• [DATA FOR THIS TASK]:

+ + + + + + +

-- ==== Sys2Proof/Laws/State.lean ====
section
/-!
SUPPORT. One lemma per field per named update of the state, so that no later proof unfolds a record update.
-/

namespace Sys2Proof.Machine

/-! ### setPlane leaves every field but the planes -/

@[simp] theorem setPlane_bufS (s : State) (p : PlaneId) (m : Memory) : (setPlane s p m).bufS = s.bufS := by
  cases p <;> rfl

@[simp] theorem setPlane_bufL (s : State) (p : PlaneId) (m : Memory) : (setPlane s p m).bufL = s.bufL := by
  cases p <;> rfl

@[simp] theorem setPlane_bufC (s : State) (p : PlaneId) (m : Memory) : (setPlane s p m).bufC = s.bufC := by
  cases p <;> rfl

@[simp] theorem setPlane_bufQ (s : State) (p : PlaneId) (m : Memory) : (setPlane s p m).bufQ = s.bufQ := by
  cases p <;> rfl

@[simp] theorem setPlane_bufZ (s : State) (p : PlaneId) (m : Memory) : (setPlane s p m).bufZ = s.bufZ := by
  cases p <;> rfl

@[simp] theorem setPlane_bufR (s : State) (p : PlaneId) (m : Memory) : (setPlane s p m).bufR = s.bufR := by
  cases p <;> rfl

@[simp] theorem setPlane_vS (s : State) (p : PlaneId) (m : Memory) : (setPlane s p m).vS = s.vS := by
  cases p <;> rfl

@[simp] theorem setPlane_vL (s : State) (p : PlaneId) (m : Memory) : (setPlane s p m).vL = s.vL := by
  cases p <;> rfl

@[simp] theorem setPlane_vC (s : State) (p : PlaneId) (m : Memory) : (setPlane s p m).vC = s.vC := by
  cases p <;> rfl

@[simp] theorem setPlane_vQ (s : State) (p : PlaneId) (m : Memory) : (setPlane s p m).vQ = s.vQ := by
  cases p <;> rfl

@[simp] theorem setPlane_vZ (s : State) (p : PlaneId) (m : Memory) : (setPlane s p m).vZ = s.vZ := by
  cases p <;> rfl

@[simp] theorem setPlane_vR (s : State) (p : PlaneId) (m : Memory) : (setPlane s p m).vR = s.vR := by
  cases p <;> rfl

@[simp] theorem setPlane_fc (s : State) (p : PlaneId) (m : Memory) : (setPlane s p m).fc = s.fc := by
  cases p <;> rfl

@[simp] theorem setPlane_fcmd (s : State) (p : PlaneId) (m : Memory) : (setPlane s p m).fcmd = s.fcmd := by
  cases p <;> rfl

@[simp] theorem setPlane_pw (s : State) (p : PlaneId) (m : Memory) : (setPlane s p m).pw = s.pw := by
  cases p <;> rfl

@[simp] theorem setPlane_ph (s : State) (p : PlaneId) (m : Memory) : (setPlane s p m).ph = s.ph := by
  cases p <;> rfl

@[simp] theorem setPlane_hold (s : State) (p : PlaneId) (m : Memory) : (setPlane s p m).hold = s.hold := by
  cases p <;> rfl

@[simp] theorem setPlane_istr (s : State) (p : PlaneId) (m : Memory) : (setPlane s p m).istr = s.istr := by
  cases p <;> rfl

@[simp] theorem setPlane_eos (s : State) (p : PlaneId) (m : Memory) : (setPlane s p m).eos = s.eos := by
  cases p <;> rfl

@[simp] theorem setPlane_ostr (s : State) (p : PlaneId) (m : Memory) : (setPlane s p m).ostr = s.ostr := by
  cases p <;> rfl

@[simp] theorem setPlane_ioAnswers (s : State) (p : PlaneId) (m : Memory) : (setPlane s p m).ioAnswers = s.ioAnswers := by
  cases p <;> rfl

@[simp] theorem setPlane_host (s : State) (p : PlaneId) (m : Memory) : (setPlane s p m).host = s.host := by
  cases p <;> rfl

@[simp] theorem setPlane_rsp (s : State) (p : PlaneId) (m : Memory) : (setPlane s p m).rsp = s.rsp := by
  cases p <;> rfl

@[simp] theorem setPlane_free (s : State) (p : PlaneId) (m : Memory) : (setPlane s p m).free = s.free := by
  cases p <;> rfl

@[simp] theorem planeOf_setPlane_same (s : State) (p : PlaneId) (m : Memory) : planeOf (setPlane s p m) p = m := by
  cases p <;> rfl

@[simp] theorem planeOf_setPlane_other (s : State) (p q : PlaneId) (m : Memory) (h : q ≠ p) :
    planeOf (setPlane s p m) q = planeOf s q := by
  cases p <;> cases q <;> first | rfl | exact absurd rfl h

/-! ### writePlane leaves every field but the planes -/

@[simp] theorem writePlane_bufS (s : State) (p : PlaneId) (a : Word) (b : Byte) :
    (writePlane s p a b).bufS = s.bufS := setPlane_bufS s p _

@[simp] theorem writePlane_bufL (s : State) (p : PlaneId) (a : Word) (b : Byte) :
    (writePlane s p a b).bufL = s.bufL := setPlane_bufL s p _

@[simp] theorem writePlane_bufC (s : State) (p : PlaneId) (a : Word) (b : Byte) :
    (writePlane s p a b).bufC = s.bufC := setPlane_bufC s p _

@[simp] theorem writePlane_bufQ (s : State) (p : PlaneId) (a : Word) (b : Byte) :
    (writePlane s p a b).bufQ = s.bufQ := setPlane_bufQ s p _

@[simp] theorem writePlane_bufZ (s : State) (p : PlaneId) (a : Word) (b : Byte) :
    (writePlane s p a b).bufZ = s.bufZ := setPlane_bufZ s p _

@[simp] theorem writePlane_bufR (s : State) (p : PlaneId) (a : Word) (b : Byte) :
    (writePlane s p a b).bufR = s.bufR := setPlane_bufR s p _

@[simp] theorem writePlane_vS (s : State) (p : PlaneId) (a : Word) (b : Byte) :
    (writePlane s p a b).vS = s.vS := setPlane_vS s p _

@[simp] theorem writePlane_vL (s : State) (p : PlaneId) (a : Word) (b : Byte) :
    (writePlane s p a b).vL = s.vL := setPlane_vL s p _

@[simp] theorem writePlane_vC (s : State) (p : PlaneId) (a : Word) (b : Byte) :
    (writePlane s p a b).vC = s.vC := setPlane_vC s p _

@[simp] theorem writePlane_vQ (s : State) (p : PlaneId) (a : Word) (b : Byte) :
    (writePlane s p a b).vQ = s.vQ := setPlane_vQ s p _

@[simp] theorem writePlane_vZ (s : State) (p : PlaneId) (a : Word) (b : Byte) :
    (writePlane s p a b).vZ = s.vZ := setPlane_vZ s p _

@[simp] theorem writePlane_vR (s : State) (p : PlaneId) (a : Word) (b : Byte) :
    (writePlane s p a b).vR = s.vR := setPlane_vR s p _

@[simp] theorem writePlane_fc (s : State) (p : PlaneId) (a : Word) (b : Byte) :
    (writePlane s p a b).fc = s.fc := setPlane_fc s p _

@[simp] theorem writePlane_fcmd (s : State) (p : PlaneId) (a : Word) (b : Byte) :
    (writePlane s p a b).fcmd = s.fcmd := setPlane_fcmd s p _

@[simp] theorem writePlane_pw (s : State) (p : PlaneId) (a : Word) (b : Byte) :
    (writePlane s p a b).pw = s.pw := setPlane_pw s p _

@[simp] theorem writePlane_ph (s : State) (p : PlaneId) (a : Word) (b : Byte) :
    (writePlane s p a b).ph = s.ph := setPlane_ph s p _

@[simp] theorem writePlane_hold (s : State) (p : PlaneId) (a : Word) (b : Byte) :
    (writePlane s p a b).hold = s.hold := setPlane_hold s p _

@[simp] theorem writePlane_istr (s : State) (p : PlaneId) (a : Word) (b : Byte) :
    (writePlane s p a b).istr = s.istr := setPlane_istr s p _

@[simp] theorem writePlane_eos (s : State) (p : PlaneId) (a : Word) (b : Byte) :
    (writePlane s p a b).eos = s.eos := setPlane_eos s p _

@[simp] theorem writePlane_ostr (s : State) (p : PlaneId) (a : Word) (b : Byte) :
    (writePlane s p a b).ostr = s.ostr := setPlane_ostr s p _

@[simp] theorem writePlane_ioAnswers (s : State) (p : PlaneId) (a : Word) (b : Byte) :
    (writePlane s p a b).ioAnswers = s.ioAnswers := setPlane_ioAnswers s p _

@[simp] theorem writePlane_host (s : State) (p : PlaneId) (a : Word) (b : Byte) :
    (writePlane s p a b).host = s.host := setPlane_host s p _

@[simp] theorem writePlane_rsp (s : State) (p : PlaneId) (a : Word) (b : Byte) :
    (writePlane s p a b).rsp = s.rsp := setPlane_rsp s p _

@[simp] theorem writePlane_free (s : State) (p : PlaneId) (a : Word) (b : Byte) :
    (writePlane s p a b).free = s.free := setPlane_free s p _

/-! ### writePlanes leaves every field but the planes -/

@[simp] theorem writePlanes_bufS (ws : List (PlaneId × Word × Byte)) (s : State) :
    (writePlanes s ws).bufS = s.bufS := by
  induction ws generalizing s with
  | nil => rfl
  | cons w ws ih => exact (ih _).trans (writePlane_bufS s w.1 w.2.1 w.2.2)

@[simp] theorem writePlanes_bufL (ws : List (PlaneId × Word × Byte)) (s : State) :
    (writePlanes s ws).bufL = s.bufL := by
  induction ws generalizing s with
  | nil => rfl
  | cons w ws ih => exact (ih _).trans (writePlane_bufL s w.1 w.2.1 w.2.2)

@[simp] theorem writePlanes_bufC (ws : List (PlaneId × Word × Byte)) (s : State) :
    (writePlanes s ws).bufC = s.bufC := by
  induction ws generalizing s with
  | nil => rfl
  | cons w ws ih => exact (ih _).trans (writePlane_bufC s w.1 w.2.1 w.2.2)

@[simp] theorem writePlanes_bufQ (ws : List (PlaneId × Word × Byte)) (s : State) :
    (writePlanes s ws).bufQ = s.bufQ := by
  induction ws generalizing s with
  | nil => rfl
  | cons w ws ih => exact (ih _).trans (writePlane_bufQ s w.1 w.2.1 w.2.2)

@[simp] theorem writePlanes_bufZ (ws : List (PlaneId × Word × Byte)) (s : State) :
    (writePlanes s ws).bufZ = s.bufZ := by
  induction ws generalizing s with
  | nil => rfl
  | cons w ws ih => exact (ih _).trans (writePlane_bufZ s w.1 w.2.1 w.2.2)

@[simp] theorem writePlanes_bufR (ws : List (PlaneId × Word × Byte)) (s : State) :
    (writePlanes s ws).bufR = s.bufR := by
  induction ws generalizing s with
  | nil => rfl
  | cons w ws ih => exact (ih _).trans (writePlane_bufR s w.1 w.2.1 w.2.2)

@[simp] theorem writePlanes_vS (ws : List (PlaneId × Word × Byte)) (s : State) :
    (writePlanes s ws).vS = s.vS := by
  induction ws generalizing s with
  | nil => rfl
  | cons w ws ih => exact (ih _).trans (writePlane_vS s w.1 w.2.1 w.2.2)

@[simp] theorem writePlanes_vL (ws : List (PlaneId × Word × Byte)) (s : State) :
    (writePlanes s ws).vL = s.vL := by
  induction ws generalizing s with
  | nil => rfl
  | cons w ws ih => exact (ih _).trans (writePlane_vL s w.1 w.2.1 w.2.2)

@[simp] theorem writePlanes_vC (ws : List (PlaneId × Word × Byte)) (s : State) :
    (writePlanes s ws).vC = s.vC := by
  induction ws generalizing s with
  | nil => rfl
  | cons w ws ih => exact (ih _).trans (writePlane_vC s w.1 w.2.1 w.2.2)

@[simp] theorem writePlanes_vQ (ws : List (PlaneId × Word × Byte)) (s : State) :
    (writePlanes s ws).vQ = s.vQ := by
  induction ws generalizing s with
  | nil => rfl
  | cons w ws ih => exact (ih _).trans (writePlane_vQ s w.1 w.2.1 w.2.2)

@[simp] theorem writePlanes_vZ (ws : List (PlaneId × Word × Byte)) (s : State) :
    (writePlanes s ws).vZ = s.vZ := by
  induction ws generalizing s with
  | nil => rfl
  | cons w ws ih => exact (ih _).trans (writePlane_vZ s w.1 w.2.1 w.2.2)

@[simp] theorem writePlanes_vR (ws : List (PlaneId × Word × Byte)) (s : State) :
    (writePlanes s ws).vR = s.vR := by
  induction ws generalizing s with
  | nil => rfl
  | cons w ws ih => exact (ih _).trans (writePlane_vR s w.1 w.2.1 w.2.2)

@[simp] theorem writePlanes_fc (ws : List (PlaneId × Word × Byte)) (s : State) :
    (writePlanes s ws).fc = s.fc := by
  induction ws generalizing s with
  | nil => rfl
  | cons w ws ih => exact (ih _).trans (writePlane_fc s w.1 w.2.1 w.2.2)

@[simp] theorem writePlanes_fcmd (ws : List (PlaneId × Word × Byte)) (s : State) :
    (writePlanes s ws).fcmd = s.fcmd := by
  induction ws generalizing s with
  | nil => rfl
  | cons w ws ih => exact (ih _).trans (writePlane_fcmd s w.1 w.2.1 w.2.2)

@[simp] theorem writePlanes_pw (ws : List (PlaneId × Word × Byte)) (s : State) :
    (writePlanes s ws).pw = s.pw := by
  induction ws generalizing s with
  | nil => rfl
  | cons w ws ih => exact (ih _).trans (writePlane_pw s w.1 w.2.1 w.2.2)

@[simp] theorem writePlanes_ph (ws : List (PlaneId × Word × Byte)) (s : State) :
    (writePlanes s ws).ph = s.ph := by
  induction ws generalizing s with
  | nil => rfl
  | cons w ws ih => exact (ih _).trans (writePlane_ph s w.1 w.2.1 w.2.2)

@[simp] theorem writePlanes_hold (ws : List (PlaneId × Word × Byte)) (s : State) :
    (writePlanes s ws).hold = s.hold := by
  induction ws generalizing s with
  | nil => rfl
  | cons w ws ih => exact (ih _).trans (writePlane_hold s w.1 w.2.1 w.2.2)

@[simp] theorem writePlanes_istr (ws : List (PlaneId × Word × Byte)) (s : State) :
    (writePlanes s ws).istr = s.istr := by
  induction ws generalizing s with
  | nil => rfl
  | cons w ws ih => exact (ih _).trans (writePlane_istr s w.1 w.2.1 w.2.2)

@[simp] theorem writePlanes_eos (ws : List (PlaneId × Word × Byte)) (s : State) :
    (writePlanes s ws).eos = s.eos := by
  induction ws generalizing s with
  | nil => rfl
  | cons w ws ih => exact (ih _).trans (writePlane_eos s w.1 w.2.1 w.2.2)

@[simp] theorem writePlanes_ostr (ws : List (PlaneId × Word × Byte)) (s : State) :
    (writePlanes s ws).ostr = s.ostr := by
  induction ws generalizing s with
  | nil => rfl
  | cons w ws ih => exact (ih _).trans (writePlane_ostr s w.1 w.2.1 w.2.2)

@[simp] theorem writePlanes_ioAnswers (ws : List (PlaneId × Word × Byte)) (s : State) :
    (writePlanes s ws).ioAnswers = s.ioAnswers := by
  induction ws generalizing s with
  | nil => rfl
  | cons w ws ih => exact (ih _).trans (writePlane_ioAnswers s w.1 w.2.1 w.2.2)

@[simp] theorem writePlanes_host (ws : List (PlaneId × Word × Byte)) (s : State) :
    (writePlanes s ws).host = s.host := by
  induction ws generalizing s with
  | nil => rfl
  | cons w ws ih => exact (ih _).trans (writePlane_host s w.1 w.2.1 w.2.2)

@[simp] theorem writePlanes_rsp (ws : List (PlaneId × Word × Byte)) (s : State) :
    (writePlanes s ws).rsp = s.rsp := by
  induction ws generalizing s with
  | nil => rfl
  | cons w ws ih => exact (ih _).trans (writePlane_rsp s w.1 w.2.1 w.2.2)

@[simp] theorem writePlanes_free (ws : List (PlaneId × Word × Byte)) (s : State) :
    (writePlanes s ws).free = s.free := by
  induction ws generalizing s with
  | nil => rfl
  | cons w ws ih => exact (ih _).trans (writePlane_free s w.1 w.2.1 w.2.2)

/-! ### takeFault writes FC and FCMD and ends the command -/

@[simp] theorem takeFault_bufS (f : FaultCode) (w : Word) (s : State) : (takeFault f w s).bufS = s.bufS := by
  unfold takeFault; split <;> rfl

@[simp] theorem takeFault_bufL (f : FaultCode) (w : Word) (s : State) : (takeFault f w s).bufL = s.bufL := by
  unfold takeFault; split <;> rfl

@[simp] theorem takeFault_bufC (f : FaultCode) (w : Word) (s : State) : (takeFault f w s).bufC = s.bufC := by
  unfold takeFault; split <;> rfl

@[simp] theorem takeFault_bufQ (f : FaultCode) (w : Word) (s : State) : (takeFault f w s).bufQ = s.bufQ := by
  unfold takeFault; split <;> rfl

@[simp] theorem takeFault_bufZ (f : FaultCode) (w : Word) (s : State) : (takeFault f w s).bufZ = s.bufZ := by
  unfold takeFault; split <;> rfl

@[simp] theorem takeFault_bufR (f : FaultCode) (w : Word) (s : State) : (takeFault f w s).bufR = s.bufR := by
  unfold takeFault; split <;> rfl

@[simp] theorem takeFault_vS (f : FaultCode) (w : Word) (s : State) : (takeFault f w s).vS = s.vS := by
  unfold takeFault; split <;> rfl

@[simp] theorem takeFault_vL (f : FaultCode) (w : Word) (s : State) : (takeFault f w s).vL = s.vL := by
  unfold takeFault; split <;> rfl

@[simp] theorem takeFault_vC (f : FaultCode) (w : Word) (s : State) : (takeFault f w s).vC = s.vC := by
  unfold takeFault; split <;> rfl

+ + + + + + +

• [REQUIRED ACTION]:
Begin at the line that has "w s).vS = s.vS := by" in the entries above; stop after the line that has "w s).vC = s.vC := by". Transcribe exactly those lines and no others.

• [OUTPUT FOR THIS EXERCISE]:
@[simp] theorem takeFault_vS (f : FaultCode) (w : Word) (s : State) : (takeFault f w s).vS = s.vS := by
  unfold takeFault; split <;> rfl

@[simp] theorem takeFault_vL (f : FaultCode) (w : Word) (s : State) : (takeFault f w s).vL = s.vL := by
  unfold takeFault; split <;> rfl

@[simp] theorem takeFault_vC (f : FaultCode) (w : Word) (s : State) : (takeFault f w s).vC = s.vC := by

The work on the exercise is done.